Hsa-miR-31-5p controls a metabolic switch in psoriatic keratinocytes that identifies therapeutic intervention

• Published in: bioRxiv
• Main Authors: Wang, Maojie, Yue, Yong, Vos, Harmjan, M Can Gulersonmez, Edwin Ca Stigter, Gerrits, Johan, Marc Pages Gallego, Robert Van Es, Li, Li, Deng, Hao, Han, Ling, Huang, Runyue, Lu, Chuanjian, Burgering, Boudewijn M
• Format: Paper
• Language: English
• Published: Cold Spring Harbor Cold Spring Harbor Laboratory Press 22.01.2022
• Subjects: Cell activation; Cell differentiation; Glucose; Glutaminase; Glutamine; Helper cells; Keratinocytes; Lymphocytes T; Metabolism; Metabolites; miRNA; Phenotypes; Psoriasis
• DOI: 10.1101/2022.01.21.477183

Psoriasis is characterized by a combination of keratinocyte hyperproliferation and immune cell activation. Immune cell activation requires increased glucose consumption, consequently limiting glucose availability for other cell types like keratinocytes. In psoriasis Hsa-microRNA-31-5p (miR-31) is highly expressed in keratinocytes.
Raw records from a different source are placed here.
/-- R131, R24: MOV_LIT_REG. -/
def Obligations.MovLitRegWritesZeroExtendedLiteral : Prop :=
  ∀ (t : ScalarType) (lit : Word) (d : Reg) (s : State), t.fits lit = true →
    ∃ u, exec (.movLitReg t lit d) s = .next u ∧ u.getReg d = lit ∧
      (d ≠ .ip → u.getReg .ip = zextAddr (s.pc + BitVec.ofNat 32 (3 + t.width))) ∧
      KeepsRegs [d, .ip] s u ∧ KeepsMemory s u ∧ KeepsHidden s u ∧ KeepsControl s u

/-- R132, R116 (D11): MOV_REG_REG copies the low bytes the source held before the write. -/
def Obligations.MovRegRegCopiesLowBytes : Prop :=
  ∀ (t : ScalarType) (src d : Reg) (s : State),
    ∃ u, exec (.movRegReg t src d) s = .next u ∧
      (u.getReg d).toNat = (operandSlot s 4 src).toNat % 2 ^ (8 * t.width) ∧
      (d ≠ .ip → u.getReg .ip = zextAddr (s.pc + 4)) ∧
      KeepsRegs [d, .ip] s u ∧ KeepsMemory s u ∧ KeepsHidden s u ∧ KeepsControl s u

/-- R133: MOV_REG_MEM stores the low bytes of the register, big-endian, and nothing else. -/
def Obligations.MovRegMemStoresBigEndian : Prop :=
  ∀ (t : ScalarType) (src : Reg) (a : Addr) (s : State), Memory.wf s.mem = true →
    a.toNat + t.width ≤ s.memSize →
    ∃ u, exec (.movRegMem t src a) s = .next u ∧
      HoldsValue u a.toNat t.width (operandSlot s 7 src) ∧
      KeepsMemoryOutside a.toNat t.width s u ∧
      u.getReg .ip = zextAddr (s.pc + 7) ∧ KeepsRegs [.ip] s u ∧ KeepsHidden s u ∧ KeepsControl s u

/-- R134, R24: MOV_MEM_REG loads big-endian and zero-extends. -/
def Obligations.MovMemRegLoadsZeroExtended : Prop :=
  ∀ (t : ScalarType) (a : Addr) (d : Reg) (s : State), a.toNat + t.width ≤ s.memSize →
    ∃ u, exec (.movMemReg t a d) s = .next u ∧
      HoldsValue s a.toNat t.width (u.getReg d) ∧ (u.getReg d).toNat < 2 ^ (8 * t.width) ∧
      (d ≠ .ip → u.getReg .ip = zextAddr (s.pc + 7)) ∧
      KeepsRegs [d, .ip] s u ∧ KeepsMemory s u ∧ KeepsHidden s u ∧ KeepsControl s u

/-- R133, R134, R56: a data access that leaves memory faults. -/
def Obligations.MemoryMovesFaultOutsideMemory : Prop :=
  ∀ (t : ScalarType) (r : Reg) (a : Addr) (s : State), s.memSize < a.toNat + t.width →
    exec (.movRegMem t r a) s = .fault (.outOfRange a.toNat t.width .write s.pc) ∧
    exec (.movMemReg t a r) s = .fault (.outOfRange a.toNat t.width .read s.pc)

/-! ## Addition -/

/-- R141, R142: integer addition wraps at the type's width, the same for unsigned and signed types; the
signed value is the two's-complement wrap of the true sum. Nothing but `acc` and `ip` is written. That
the operands are the values before `acc` is zeroed is R116, the spec's decision D11. -/
def Obligations.IntegerAdditionWraps : Prop :=
  ∀ (t : ScalarType) (x y : Reg) (s : State), t.kind ≠ .floating →
    let n := 8 * t.width
    let a := (operandSlot s 4 x).toNat % 2 ^ n
    let b := (operandSlot s 4 y).toNat % 2 ^ n
    ∃ u, exec (.addRegReg t x y) s = .next u ∧
      (u.getReg .acc).toNat = (a + b) % 2 ^ n ∧
      (let trueSum := signedOf n a + signedOf n b
       signedOf n (u.getReg .acc).toNat =
         if 2 ^ (n - 1) ≤ trueSum then trueSum - 2 ^ n
         else if trueSum < -(2 ^ (n - 1)) then trueSum + 2 ^ n
         else trueSum) ∧
      u.getReg .ip = zextAddr (s.pc + 4) ∧ KeepsRegs [.acc, .ip] s u ∧ KeepsMemory s u ∧
      KeepsHidden s u ∧ KeepsControl s u

/-- R143, R144 (D16): a floating addition completes, its result is a NaN exactly for a NaN operand or
for infinities of opposite sign, and nothing but `acc` and `ip` is written. Which NaN it is, is the
free value `nan_add` (log entry 5). -/
def Obligations.FloatAdditionCompletesAndNaNCases : Prop :=
  ∀ (t : ScalarType) (f : FloatFormat) (x y : Reg) (s : State), formatOf t = some f →
    let a := (operandSlot s 4 x).toNat % 2 ^ (8 * t.width)
    let b := (operandSlot s 4 y).toNat % 2 ^ (8 * t.width)
    ∃ u, exec (.addRegReg t x y) s = .next u ∧
      (u.getReg .acc).toNat < 2 ^ (8 * t.width) ∧
      (f.isNaN (u.getReg .acc).toNat = true ↔
        f.isNaN a = true ∨ f.isNaN b = true ∨
          (f.isInf a = true ∧ f.isInf b = true ∧ f.sign a ≠ f.sign b)) ∧
      u.getReg .ip = zextAddr (s.pc + 4) ∧ KeepsRegs [.acc, .ip] s u ∧ KeepsMemory s u ∧
      KeepsHidden s u ∧ KeepsControl s u

/-- R143 (D16): an infinity plus a finite datum or plus the same infinity is that infinity. -/
def Obligations.FloatAdditionOfInfinities : Prop :=
  ∀ (t : ScalarType) (f : FloatFormat) (x y : Reg) (s : State), formatOf t = some f →
    let a := (operandSlot s 4 x).toNat % 2 ^ (8 * t.width)
    let b := (operandSlot s 4 y).toNat % 2 ^ (8 * t.width)
    ∃ u, exec (.addRegReg t x y) s = .next u ∧
      (f.isInf a = true → f.isFinite b ∨ b = a → (u.getReg .acc).toNat = a) ∧
      (f.isInf b = true → f.isFinite a ∨ a = b → (u.getReg .acc).toNat = b)

/-- R143 (D16): the sum of finite data is the exact sum rounded with roundTiesToEven: an infinity of
its sign when it lies half a unit in the last place or more beyond the greatest finite magnitude,
otherwise a finite datum that no other finite datum is nearer than, the even one of two equally
near. Values are counted in units of the least subnormal. -/
def Obligations.FloatAdditionRoundsToNearestEven : Prop :=
  ∀ (t : ScalarType) (f : FloatFormat) (x y : Reg) (s : State), formatOf t = some f →
    let a := (operandSlot s 4 x).toNat % 2 ^ (8 * t.width)
    let b := (operandSlot s 4 y).toNat % 2 ^ (8 * t.width)
    let z := f.value a + f.value b
    f.isFinite a → f.isFinite b →
    ∃ u, exec (.addRegReg t x y) s = .next u ∧
      let r := (u.getReg .acc).toNat
      (z ≠ 0 → f.sign r = decide (z < 0)) ∧
      (f.maxUnits + f.halfTopUlp ≤ z.natAbs → f.isInf r = true) ∧
      (z.natAbs < f.maxUnits + f.halfTopUlp → f.isFinite r ∧
        ∀ p, f.isFinite p → (f.value r - z).natAbs ≤ (f.value p - z).natAbs ∧
          (f.value p ≠ f.value r → (f.value p - z).natAbs = (f.value r - z).natAbs →
            f.mag r % 2 = 0))

/-- R143 (D16): an exact zero sum is -0 for two negative operands and +0 otherwise. -/
def Obligations.FloatAdditionZeroSign : Prop :=
  ∀ (t : ScalarType) (f : FloatFormat) (x y : Reg) (s : State), formatOf t = some f →
    let a := (operandSlot s 4 x).toNat % 2 ^ (8 * t.width)
    let b := (operandSlot s 4 y).toNat % 2 ^ (8 * t.width)
    f.isFinite a → f.isFinite b → f.value a + f.value b = 0 →
    ∃ u, exec (.addRegReg t x y) s = .next u ∧
      (u.getReg .acc).toNat =
        if f.sign a = true ∧ f.sign b = true then 2 ^ (8 * t.width - 1) else 0

/-! ## The conditional jump -/

/-- R150, R151: JMP_NOT_EQ on an integer type jumps exactly when the literal differs from the low bytes
of `acc`. -/
def Obligations.JmpNotEqComparesIntegerBits : Prop :=
  ∀ (t : ScalarType) (lit : Word) (a : Addr) (s : State), t.kind ≠ .floating → t.fits lit = true →
    ∃ u, exec (.jmpNotEq t lit a) s = .next u ∧
      u.getReg .ip =
        (if lit.toNat = (s.getReg .acc).toNat % 2 ^ (8 * t.width)
         then zextAddr (s.pc + BitVec.ofNat 32 (6 + t.width)) else zextAddr a) ∧
      KeepsRegs [.ip] s u ∧ KeepsMemory s u ∧ KeepsHidden s u ∧ KeepsControl s u

/-- R150, R152 (D16): on a floating type the comparison is IEEE-754 "not equal": a NaN differs from
everything, the two zeros are equal, otherwise the patterns decide. -/
def Obligations.JmpNotEqComparesFloatsByIeee : Prop :=
  ∀ (t : ScalarType) (f : FloatFormat) (lit : Word) (a : Addr) (s : State),
    formatOf t = some f → t.fits lit = true →
    let p := lit.toNat
    let q := (s.getReg .acc).toNat % 2 ^ (8 * t.width)
    ∃ u, exec (.jmpNotEq t lit a) s = .next u ∧
      (f.isNaN p = true ∨ f.isNaN q = true → u.getReg .ip = zextAddr a) ∧
      (f.mag p = 0 ∧ f.mag q = 0 →
        u.getReg .ip = zextAddr (s.pc + BitVec.ofNat 32 (6 + t.width))) ∧
      (f.isNaN p = false → f.isNaN q = false → ¬ (f.mag p = 0 ∧ f.mag q = 0) →
        u.getReg .ip =
          if p = q then zextAddr (s.pc + BitVec.ofNat 32 (6 + t.width)) else zextAddr a) ∧
      KeepsRegs [.ip] s u ∧ KeepsMemory s u ∧ KeepsHidden s u ∧ KeepsControl s u

/-! ## The stack -/

/-- R163, R160: PSH_LIT. -/
def Obligations.PshLitStoresAtSpThenLowersIt : Prop :=
  ∀ (t : ScalarType) (lit : Word) (s : State), Memory.wf s.mem = true →
    s.sp.toNat + t.width ≤ s.memSize →
    ∃ u, exec (.pshLit t lit) s = .next u ∧
      HoldsValue u s.sp.toNat t.width lit ∧ KeepsMemoryOutside s.sp.toNat t.width s u ∧
      u.getReg .sp = zextAddr (s.sp - BitVec.ofNat 32 t.width) ∧
      u.getReg .ip = zextAddr (s.pc + BitVec.ofNat 32 (2 + t.width)) ∧
      u.fsz = s.fsz + BitVec.ofNat 64 t.width ∧ u.ctgt = s.ctgt ∧
      KeepsRegs [.sp, .ip] s u ∧ KeepsControl s u

/-- R164, R160: PSH_REG stores the value the register held before `sp` moved. -/
def Obligations.PshRegStoresOldRegisterValue : Prop :=
  ∀ (t : ScalarType) (r : Reg) (s : State), Memory.wf s.mem = true →
    s.sp.toNat + t.width ≤ s.memSize →
    ∃ u, exec (.pshReg t r) s = .next u ∧
      HoldsValue u s.sp.toNat t.width (operandSlot s 3 r) ∧
      KeepsMemoryOutside s.sp.toNat t.width s u ∧
      u.getReg .sp = zextAddr (s.sp - BitVec.ofNat 32 t.width) ∧
      u.getReg .ip = zextAddr (s.pc + 3) ∧
      u.fsz = s.fsz + BitVec.ofNat 64 t.width ∧ u.ctgt = s.ctgt ∧
      KeepsRegs [.sp, .ip] s u ∧ KeepsControl s u

/-- R165, R161 (D27): POP reads one width above `sp`, moves `sp` there, and then replaces only the low
bytes of the destination, which for `sp` and `ip` is the already advanced slot. -/
def Obligations.PopReplacesOnlyLowBytes : Prop :=
  ∀ (t : ScalarType) (d : Reg) (s : State), s.sp.toNat + 2 * t.width ≤ s.memSize →
    let old := if d = .sp then zextAddr (s.sp + BitVec.ofNat 32 t.width) else operandSlot s 3 d
    ∃ u, exec (.pop t d) s = .next u ∧
      HoldsValue s (s.sp.toNat + t.width) t.width (u.getReg d) ∧
      (u.getReg d).toNat / 2 ^ (8 * t.width) = old.toNat / 2 ^ (8 * t.width) ∧
      (d ≠ .sp → u.getReg .sp = zextAddr (s.sp + BitVec.ofNat 32 t.width)) ∧
      (d ≠ .ip → u.getReg .ip = zextAddr (s.pc + 3)) ∧
      u.fsz = s.fsz - BitVec.ofNat 64 t.width ∧ u.ctgt = s.ctgt ∧
      KeepsRegs [d, .sp, .ip] s u ∧ KeepsMemory s u ∧ KeepsControl s u

/-- R163 to R165, R167: a push or a pop whose bytes leave memory faults. That one whose bytes lie in
memory completes is said by the three statements before this. -/
def Obligations.StackAccessFaultsOutsideMemory : Prop :=
  ∀ (t : ScalarType) (lit : Word) (r : Reg) (s : State),
    (s.memSize < s.sp.toNat + t.width →
      exec (.pshLit t lit) s = .fault (.outOfRange s.sp.toNat t.width .write s.pc) ∧
      exec (.pshReg t r) s = .fault (.outOfRange s.sp.toNat t.width .write s.pc)) ∧
    (s.memSize < s.sp.toNat + 2 * t.width →
      exec (.pop t r) s = .fault (.outOfRange (s.sp.toNat + t.width) t.width .read s.pc))

/-- R161: a pop directly after a push returns the pushed value and restores `sp` and `fsz`. -/
def Obligations.PopUndoesPush : Prop :=
  ∀ (t : ScalarType) (lit : Word) (r d : Reg) (s u : State), s.inv = true →
    t.width ≤ s.sp.toNat →
    (exec (.pshLit t lit) s = .next u →
      ∃ w, exec (.pop t d) u = .next w ∧
        (w.getReg d).toNat % 2 ^ (8 * t.width) = lit.toNat % 2 ^ (8 * t.width) ∧
        (d ≠ .sp → w.getReg .sp = zextAddr s.sp) ∧ w.fsz = s.fsz) ∧
    (exec (.pshReg t r) s = .next u →
      ∃ w, exec (.pop t d) u = .next w ∧
        (w.getReg d).toNat % 2 ^ (8 * t.width)
          = (operandSlot s 3 r).toNat % 2 ^ (8 * t.width) ∧
        (d ≠ .sp → w.getReg .sp = zextAddr s.sp) ∧ w.fsz = s.fsz)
Here we show that miR-31 expression in keratinocytes is induced by limited glucose availability and increases survival under limiting glucose conditions, by increasing glutamine metabolism. In addition, miR-31 induced glutamine metabolism results in secretion of specific metabolites (aspartate and glutamate) but also immuno-modulatory factors. We show that this miR-31-induced secretory phenotype is sufficient to induce Th17 cell differentiation, a hallmark of psoriasis. Inhibition of glutaminase (GLS) using CB-839 impedes miR31-induced metabolic rewiring and secretion of immuno-modulatory factors. Concordantly, pharmacological targeting of GLS alleviated psoriasis pathology in a mouse model of psoriasis. Together our data illustrate an emerging concept of metabolic interaction across cell compartments that characterizes disease development, which can be employed to design effective treatment options for disease, as shown here for psoriasis.